Problem details →
For every line in the records below that holds "banks", make a copy.

_ _ _ _

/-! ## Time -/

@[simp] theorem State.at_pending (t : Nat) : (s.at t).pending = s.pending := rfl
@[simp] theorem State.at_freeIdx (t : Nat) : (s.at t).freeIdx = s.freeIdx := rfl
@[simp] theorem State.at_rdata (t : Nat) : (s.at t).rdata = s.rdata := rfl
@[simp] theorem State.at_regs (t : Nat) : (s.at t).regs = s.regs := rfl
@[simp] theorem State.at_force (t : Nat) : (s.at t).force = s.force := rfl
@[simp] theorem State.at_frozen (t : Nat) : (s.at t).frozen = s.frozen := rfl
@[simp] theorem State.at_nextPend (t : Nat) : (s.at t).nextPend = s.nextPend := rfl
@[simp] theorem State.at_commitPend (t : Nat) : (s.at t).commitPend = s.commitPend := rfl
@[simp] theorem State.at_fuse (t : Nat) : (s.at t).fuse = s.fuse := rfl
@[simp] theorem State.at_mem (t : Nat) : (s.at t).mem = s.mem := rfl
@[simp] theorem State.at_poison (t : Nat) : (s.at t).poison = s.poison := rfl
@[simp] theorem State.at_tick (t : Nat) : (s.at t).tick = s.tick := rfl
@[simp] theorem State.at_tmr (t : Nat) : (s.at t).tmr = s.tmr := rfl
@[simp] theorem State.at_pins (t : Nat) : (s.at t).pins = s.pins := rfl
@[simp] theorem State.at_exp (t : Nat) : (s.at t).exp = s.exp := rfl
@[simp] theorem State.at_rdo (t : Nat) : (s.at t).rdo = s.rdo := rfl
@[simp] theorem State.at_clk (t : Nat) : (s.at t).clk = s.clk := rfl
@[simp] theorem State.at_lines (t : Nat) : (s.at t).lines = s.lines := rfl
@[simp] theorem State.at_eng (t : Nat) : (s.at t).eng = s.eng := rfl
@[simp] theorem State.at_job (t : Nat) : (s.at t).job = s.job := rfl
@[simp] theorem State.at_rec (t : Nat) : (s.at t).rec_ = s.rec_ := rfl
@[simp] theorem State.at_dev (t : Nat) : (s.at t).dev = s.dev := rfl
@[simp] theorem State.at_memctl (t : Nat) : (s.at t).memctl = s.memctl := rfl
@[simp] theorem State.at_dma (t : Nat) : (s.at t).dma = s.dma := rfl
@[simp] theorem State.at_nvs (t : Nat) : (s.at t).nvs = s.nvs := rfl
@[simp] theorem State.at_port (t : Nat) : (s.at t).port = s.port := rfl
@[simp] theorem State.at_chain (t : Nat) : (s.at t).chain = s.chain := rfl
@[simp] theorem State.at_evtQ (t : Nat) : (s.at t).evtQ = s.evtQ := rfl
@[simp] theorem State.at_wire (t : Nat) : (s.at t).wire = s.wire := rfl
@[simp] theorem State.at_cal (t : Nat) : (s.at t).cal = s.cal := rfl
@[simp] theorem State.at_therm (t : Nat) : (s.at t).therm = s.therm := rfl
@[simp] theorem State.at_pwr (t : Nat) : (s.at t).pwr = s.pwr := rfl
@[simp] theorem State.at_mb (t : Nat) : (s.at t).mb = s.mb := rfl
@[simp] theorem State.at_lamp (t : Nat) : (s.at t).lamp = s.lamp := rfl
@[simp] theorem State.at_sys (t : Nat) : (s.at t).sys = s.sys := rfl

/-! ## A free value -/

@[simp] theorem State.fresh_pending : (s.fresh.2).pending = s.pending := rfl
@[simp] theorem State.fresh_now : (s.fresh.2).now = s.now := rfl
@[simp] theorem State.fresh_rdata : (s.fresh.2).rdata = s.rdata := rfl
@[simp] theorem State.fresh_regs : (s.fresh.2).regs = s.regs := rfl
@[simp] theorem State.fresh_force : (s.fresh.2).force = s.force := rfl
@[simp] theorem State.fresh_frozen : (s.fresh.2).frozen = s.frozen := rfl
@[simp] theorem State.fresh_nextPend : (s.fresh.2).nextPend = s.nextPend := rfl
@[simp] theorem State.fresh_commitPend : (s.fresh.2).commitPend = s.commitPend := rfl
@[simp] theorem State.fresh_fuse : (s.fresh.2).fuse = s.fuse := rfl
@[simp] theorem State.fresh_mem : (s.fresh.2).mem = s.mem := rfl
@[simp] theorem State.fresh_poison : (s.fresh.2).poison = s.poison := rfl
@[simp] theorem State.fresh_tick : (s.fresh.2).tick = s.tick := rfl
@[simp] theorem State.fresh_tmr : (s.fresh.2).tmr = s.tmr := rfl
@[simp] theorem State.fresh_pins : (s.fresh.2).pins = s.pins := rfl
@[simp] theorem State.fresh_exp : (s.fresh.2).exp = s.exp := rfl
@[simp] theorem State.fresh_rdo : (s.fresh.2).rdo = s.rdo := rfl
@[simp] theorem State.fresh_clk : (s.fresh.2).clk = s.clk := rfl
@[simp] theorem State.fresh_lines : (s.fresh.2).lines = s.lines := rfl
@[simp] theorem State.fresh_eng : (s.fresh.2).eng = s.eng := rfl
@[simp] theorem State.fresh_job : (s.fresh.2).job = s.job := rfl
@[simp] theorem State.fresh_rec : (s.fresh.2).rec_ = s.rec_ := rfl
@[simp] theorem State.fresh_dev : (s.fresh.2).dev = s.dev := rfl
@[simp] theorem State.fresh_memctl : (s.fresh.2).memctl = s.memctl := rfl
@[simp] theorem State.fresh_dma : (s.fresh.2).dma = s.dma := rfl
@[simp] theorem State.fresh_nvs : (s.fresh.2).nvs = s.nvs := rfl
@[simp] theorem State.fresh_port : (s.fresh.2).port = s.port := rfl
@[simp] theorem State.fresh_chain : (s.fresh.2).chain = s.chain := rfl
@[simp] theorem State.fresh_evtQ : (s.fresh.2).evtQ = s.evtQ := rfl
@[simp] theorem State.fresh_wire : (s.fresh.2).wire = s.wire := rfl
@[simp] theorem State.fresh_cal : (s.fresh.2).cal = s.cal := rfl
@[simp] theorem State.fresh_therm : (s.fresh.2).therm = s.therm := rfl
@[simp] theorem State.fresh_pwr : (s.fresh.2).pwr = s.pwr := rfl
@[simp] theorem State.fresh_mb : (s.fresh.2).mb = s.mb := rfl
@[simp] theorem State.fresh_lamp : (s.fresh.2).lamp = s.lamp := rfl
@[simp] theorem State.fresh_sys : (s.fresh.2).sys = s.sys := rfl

_ _ _ _

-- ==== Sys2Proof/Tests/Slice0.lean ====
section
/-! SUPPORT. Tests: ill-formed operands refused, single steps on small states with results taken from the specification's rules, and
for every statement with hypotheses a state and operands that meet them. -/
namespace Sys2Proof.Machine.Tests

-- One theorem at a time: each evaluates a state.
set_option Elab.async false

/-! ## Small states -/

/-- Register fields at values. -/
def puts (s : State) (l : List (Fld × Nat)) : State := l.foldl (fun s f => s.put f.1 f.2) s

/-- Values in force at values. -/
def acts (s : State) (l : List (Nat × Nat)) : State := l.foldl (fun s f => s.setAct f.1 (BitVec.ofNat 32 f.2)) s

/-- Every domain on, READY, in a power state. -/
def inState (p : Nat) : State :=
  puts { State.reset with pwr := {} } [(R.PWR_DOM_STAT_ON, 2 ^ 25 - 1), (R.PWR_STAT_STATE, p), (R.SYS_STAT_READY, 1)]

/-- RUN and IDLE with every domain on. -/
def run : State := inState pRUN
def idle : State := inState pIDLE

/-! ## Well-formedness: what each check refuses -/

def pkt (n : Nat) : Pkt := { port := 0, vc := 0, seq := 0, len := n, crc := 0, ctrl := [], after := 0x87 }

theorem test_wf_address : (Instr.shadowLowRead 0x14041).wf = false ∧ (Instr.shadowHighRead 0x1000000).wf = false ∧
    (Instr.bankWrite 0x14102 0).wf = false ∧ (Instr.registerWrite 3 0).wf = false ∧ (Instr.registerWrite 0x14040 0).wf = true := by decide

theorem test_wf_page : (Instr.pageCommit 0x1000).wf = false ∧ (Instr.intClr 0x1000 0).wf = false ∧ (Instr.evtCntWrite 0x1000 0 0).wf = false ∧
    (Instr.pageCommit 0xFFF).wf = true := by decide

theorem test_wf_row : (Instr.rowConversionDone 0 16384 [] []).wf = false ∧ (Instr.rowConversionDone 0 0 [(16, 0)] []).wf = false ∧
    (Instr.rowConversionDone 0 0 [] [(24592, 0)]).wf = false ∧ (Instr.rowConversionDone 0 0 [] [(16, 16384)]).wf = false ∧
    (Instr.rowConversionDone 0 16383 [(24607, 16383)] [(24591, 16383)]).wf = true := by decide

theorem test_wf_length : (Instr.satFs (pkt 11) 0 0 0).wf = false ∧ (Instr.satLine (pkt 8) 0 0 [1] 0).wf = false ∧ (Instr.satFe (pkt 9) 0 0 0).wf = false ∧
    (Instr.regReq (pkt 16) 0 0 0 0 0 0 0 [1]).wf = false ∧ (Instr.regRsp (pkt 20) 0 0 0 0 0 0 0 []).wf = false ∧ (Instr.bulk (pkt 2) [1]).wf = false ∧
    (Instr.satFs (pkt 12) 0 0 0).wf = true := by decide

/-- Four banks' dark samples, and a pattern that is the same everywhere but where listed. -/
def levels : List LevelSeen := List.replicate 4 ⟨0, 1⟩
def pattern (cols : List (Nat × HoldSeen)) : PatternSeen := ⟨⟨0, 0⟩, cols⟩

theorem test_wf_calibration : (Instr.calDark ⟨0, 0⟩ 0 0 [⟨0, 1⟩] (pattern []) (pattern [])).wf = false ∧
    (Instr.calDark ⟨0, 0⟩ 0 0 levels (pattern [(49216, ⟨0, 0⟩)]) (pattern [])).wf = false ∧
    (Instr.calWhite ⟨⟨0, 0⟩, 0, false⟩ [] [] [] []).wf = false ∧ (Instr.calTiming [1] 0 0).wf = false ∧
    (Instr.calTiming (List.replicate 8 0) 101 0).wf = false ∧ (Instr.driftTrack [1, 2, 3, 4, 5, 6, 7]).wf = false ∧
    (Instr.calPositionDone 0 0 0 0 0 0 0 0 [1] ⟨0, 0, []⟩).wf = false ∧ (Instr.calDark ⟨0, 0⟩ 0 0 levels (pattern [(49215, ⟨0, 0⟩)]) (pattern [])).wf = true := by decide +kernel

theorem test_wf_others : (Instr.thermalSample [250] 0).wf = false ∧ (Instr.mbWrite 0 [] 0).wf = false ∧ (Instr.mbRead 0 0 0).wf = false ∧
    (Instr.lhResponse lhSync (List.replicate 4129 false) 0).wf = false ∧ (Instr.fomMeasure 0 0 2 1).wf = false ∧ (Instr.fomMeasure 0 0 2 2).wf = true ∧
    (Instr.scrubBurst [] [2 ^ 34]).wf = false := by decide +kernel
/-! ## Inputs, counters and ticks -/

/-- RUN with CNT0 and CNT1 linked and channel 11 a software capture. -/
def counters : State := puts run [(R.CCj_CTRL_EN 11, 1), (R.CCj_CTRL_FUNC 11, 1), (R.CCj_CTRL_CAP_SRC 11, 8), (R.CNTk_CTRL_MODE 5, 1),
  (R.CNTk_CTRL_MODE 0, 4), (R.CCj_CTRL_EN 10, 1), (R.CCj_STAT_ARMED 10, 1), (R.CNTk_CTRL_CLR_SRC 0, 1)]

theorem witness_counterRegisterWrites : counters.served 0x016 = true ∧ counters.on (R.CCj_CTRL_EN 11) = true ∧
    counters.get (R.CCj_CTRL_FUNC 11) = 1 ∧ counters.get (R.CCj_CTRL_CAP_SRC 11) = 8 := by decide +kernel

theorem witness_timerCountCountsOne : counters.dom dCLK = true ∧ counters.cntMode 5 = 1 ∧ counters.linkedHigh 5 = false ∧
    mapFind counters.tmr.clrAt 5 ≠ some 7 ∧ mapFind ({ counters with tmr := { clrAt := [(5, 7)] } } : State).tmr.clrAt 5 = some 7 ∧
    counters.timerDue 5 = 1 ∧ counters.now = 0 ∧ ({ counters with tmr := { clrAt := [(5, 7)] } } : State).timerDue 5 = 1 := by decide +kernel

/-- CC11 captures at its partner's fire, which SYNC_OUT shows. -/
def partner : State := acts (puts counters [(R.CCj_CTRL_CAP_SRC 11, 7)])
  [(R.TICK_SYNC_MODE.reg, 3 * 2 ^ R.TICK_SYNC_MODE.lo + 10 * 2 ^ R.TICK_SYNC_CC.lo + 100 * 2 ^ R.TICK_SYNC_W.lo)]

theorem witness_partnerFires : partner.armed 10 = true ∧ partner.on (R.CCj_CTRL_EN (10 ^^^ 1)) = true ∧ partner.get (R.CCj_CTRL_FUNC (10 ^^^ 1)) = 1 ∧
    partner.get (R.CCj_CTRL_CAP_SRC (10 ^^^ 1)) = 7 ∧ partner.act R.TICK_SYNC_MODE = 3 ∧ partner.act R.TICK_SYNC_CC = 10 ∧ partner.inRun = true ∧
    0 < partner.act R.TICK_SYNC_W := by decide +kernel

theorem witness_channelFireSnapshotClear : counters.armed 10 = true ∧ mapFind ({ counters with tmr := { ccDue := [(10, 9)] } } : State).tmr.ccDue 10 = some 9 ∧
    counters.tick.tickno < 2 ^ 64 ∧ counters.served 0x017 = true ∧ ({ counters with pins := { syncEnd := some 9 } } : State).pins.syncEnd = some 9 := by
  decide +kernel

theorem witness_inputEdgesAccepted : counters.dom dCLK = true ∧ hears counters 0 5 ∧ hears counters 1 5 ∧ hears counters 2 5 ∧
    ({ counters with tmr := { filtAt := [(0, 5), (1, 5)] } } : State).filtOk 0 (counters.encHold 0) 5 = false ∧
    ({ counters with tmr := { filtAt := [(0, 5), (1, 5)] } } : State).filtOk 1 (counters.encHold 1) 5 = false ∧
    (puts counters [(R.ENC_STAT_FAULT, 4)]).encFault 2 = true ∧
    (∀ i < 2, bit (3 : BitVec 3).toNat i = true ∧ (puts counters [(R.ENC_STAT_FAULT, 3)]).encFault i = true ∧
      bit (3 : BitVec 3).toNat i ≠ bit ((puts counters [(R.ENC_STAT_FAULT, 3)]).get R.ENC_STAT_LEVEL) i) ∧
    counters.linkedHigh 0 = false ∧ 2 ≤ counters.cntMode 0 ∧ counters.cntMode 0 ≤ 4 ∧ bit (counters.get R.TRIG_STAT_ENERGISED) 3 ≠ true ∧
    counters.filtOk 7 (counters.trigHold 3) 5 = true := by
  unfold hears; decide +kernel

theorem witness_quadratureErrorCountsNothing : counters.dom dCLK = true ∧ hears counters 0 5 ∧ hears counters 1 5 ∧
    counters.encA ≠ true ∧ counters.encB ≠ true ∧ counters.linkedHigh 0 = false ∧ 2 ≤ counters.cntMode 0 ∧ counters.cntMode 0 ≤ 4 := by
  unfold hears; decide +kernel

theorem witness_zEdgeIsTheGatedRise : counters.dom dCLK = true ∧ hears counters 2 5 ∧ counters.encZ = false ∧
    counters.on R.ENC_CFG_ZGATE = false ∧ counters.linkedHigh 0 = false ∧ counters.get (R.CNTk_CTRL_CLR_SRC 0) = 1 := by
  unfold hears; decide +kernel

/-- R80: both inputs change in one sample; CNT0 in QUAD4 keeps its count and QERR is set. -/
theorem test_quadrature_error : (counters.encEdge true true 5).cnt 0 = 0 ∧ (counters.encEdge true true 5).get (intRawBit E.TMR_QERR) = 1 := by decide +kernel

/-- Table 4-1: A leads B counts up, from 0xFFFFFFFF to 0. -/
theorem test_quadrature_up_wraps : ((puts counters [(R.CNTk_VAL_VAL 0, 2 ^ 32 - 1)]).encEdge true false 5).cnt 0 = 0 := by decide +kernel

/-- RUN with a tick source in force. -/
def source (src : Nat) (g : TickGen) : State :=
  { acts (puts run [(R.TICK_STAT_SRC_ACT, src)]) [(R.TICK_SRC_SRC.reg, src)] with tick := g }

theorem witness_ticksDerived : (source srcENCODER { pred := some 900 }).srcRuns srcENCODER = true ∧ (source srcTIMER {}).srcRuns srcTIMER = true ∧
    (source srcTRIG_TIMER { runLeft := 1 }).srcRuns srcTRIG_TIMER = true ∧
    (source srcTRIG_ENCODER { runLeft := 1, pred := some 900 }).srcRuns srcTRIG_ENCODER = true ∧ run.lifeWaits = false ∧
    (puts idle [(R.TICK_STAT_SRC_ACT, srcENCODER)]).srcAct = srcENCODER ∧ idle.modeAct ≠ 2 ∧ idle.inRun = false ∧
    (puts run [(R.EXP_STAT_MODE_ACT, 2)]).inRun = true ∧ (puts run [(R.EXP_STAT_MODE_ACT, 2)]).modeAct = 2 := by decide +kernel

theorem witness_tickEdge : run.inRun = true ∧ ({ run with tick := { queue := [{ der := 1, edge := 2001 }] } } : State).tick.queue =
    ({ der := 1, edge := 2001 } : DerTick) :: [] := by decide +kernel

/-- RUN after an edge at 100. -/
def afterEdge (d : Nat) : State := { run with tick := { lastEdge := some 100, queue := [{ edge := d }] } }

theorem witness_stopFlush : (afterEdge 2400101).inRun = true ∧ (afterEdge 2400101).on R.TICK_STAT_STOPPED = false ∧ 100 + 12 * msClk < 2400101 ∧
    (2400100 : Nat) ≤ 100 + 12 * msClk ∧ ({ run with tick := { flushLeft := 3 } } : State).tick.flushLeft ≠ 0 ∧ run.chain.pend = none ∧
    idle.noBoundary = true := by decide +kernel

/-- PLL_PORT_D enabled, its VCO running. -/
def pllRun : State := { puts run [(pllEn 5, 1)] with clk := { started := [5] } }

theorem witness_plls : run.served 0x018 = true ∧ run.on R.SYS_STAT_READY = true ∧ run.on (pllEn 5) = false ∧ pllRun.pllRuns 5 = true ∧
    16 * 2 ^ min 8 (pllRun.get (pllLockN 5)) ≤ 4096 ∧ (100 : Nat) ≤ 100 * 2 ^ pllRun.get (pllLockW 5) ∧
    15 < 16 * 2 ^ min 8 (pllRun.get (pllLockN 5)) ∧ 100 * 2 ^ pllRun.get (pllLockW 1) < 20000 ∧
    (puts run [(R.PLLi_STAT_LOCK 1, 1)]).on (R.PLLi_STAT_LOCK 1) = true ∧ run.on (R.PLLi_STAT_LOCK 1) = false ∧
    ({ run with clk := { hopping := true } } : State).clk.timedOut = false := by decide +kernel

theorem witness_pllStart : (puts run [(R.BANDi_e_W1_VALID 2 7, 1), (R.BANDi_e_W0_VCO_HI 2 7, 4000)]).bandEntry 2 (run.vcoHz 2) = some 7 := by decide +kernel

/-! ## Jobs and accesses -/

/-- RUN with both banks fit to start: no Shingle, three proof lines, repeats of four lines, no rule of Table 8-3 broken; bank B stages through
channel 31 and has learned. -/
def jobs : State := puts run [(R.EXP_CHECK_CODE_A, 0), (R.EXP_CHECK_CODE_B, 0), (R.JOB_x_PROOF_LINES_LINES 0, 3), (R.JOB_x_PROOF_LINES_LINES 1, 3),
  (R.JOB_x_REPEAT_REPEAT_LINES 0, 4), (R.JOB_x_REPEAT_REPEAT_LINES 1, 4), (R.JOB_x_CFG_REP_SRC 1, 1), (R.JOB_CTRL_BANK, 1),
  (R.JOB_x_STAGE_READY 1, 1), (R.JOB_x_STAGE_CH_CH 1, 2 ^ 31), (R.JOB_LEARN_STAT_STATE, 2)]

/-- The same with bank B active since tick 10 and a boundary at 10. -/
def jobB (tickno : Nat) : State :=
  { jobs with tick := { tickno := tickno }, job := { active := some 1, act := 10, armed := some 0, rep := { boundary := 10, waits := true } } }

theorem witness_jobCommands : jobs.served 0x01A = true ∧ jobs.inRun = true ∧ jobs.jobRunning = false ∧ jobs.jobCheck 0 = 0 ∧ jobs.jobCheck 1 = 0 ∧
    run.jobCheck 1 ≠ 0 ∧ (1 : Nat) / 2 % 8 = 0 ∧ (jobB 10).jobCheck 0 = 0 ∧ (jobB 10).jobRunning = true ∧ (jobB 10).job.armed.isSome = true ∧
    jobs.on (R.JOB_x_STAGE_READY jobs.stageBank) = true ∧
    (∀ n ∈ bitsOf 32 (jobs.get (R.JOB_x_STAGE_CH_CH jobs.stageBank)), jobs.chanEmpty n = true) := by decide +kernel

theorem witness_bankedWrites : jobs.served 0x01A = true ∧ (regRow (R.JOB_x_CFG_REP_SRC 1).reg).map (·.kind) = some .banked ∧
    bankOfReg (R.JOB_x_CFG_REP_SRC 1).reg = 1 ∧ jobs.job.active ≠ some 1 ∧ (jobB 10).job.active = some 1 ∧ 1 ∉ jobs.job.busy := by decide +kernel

_ _ _ _

Solved problem →
/-- Four banks' dark samples, and a pattern that is the same everywhere but where listed. -/
/-- RUN with both banks fit to start: no Shingle, three proof lines, repeats of four lines, no rule of Table 8-3 broken; bank B stages through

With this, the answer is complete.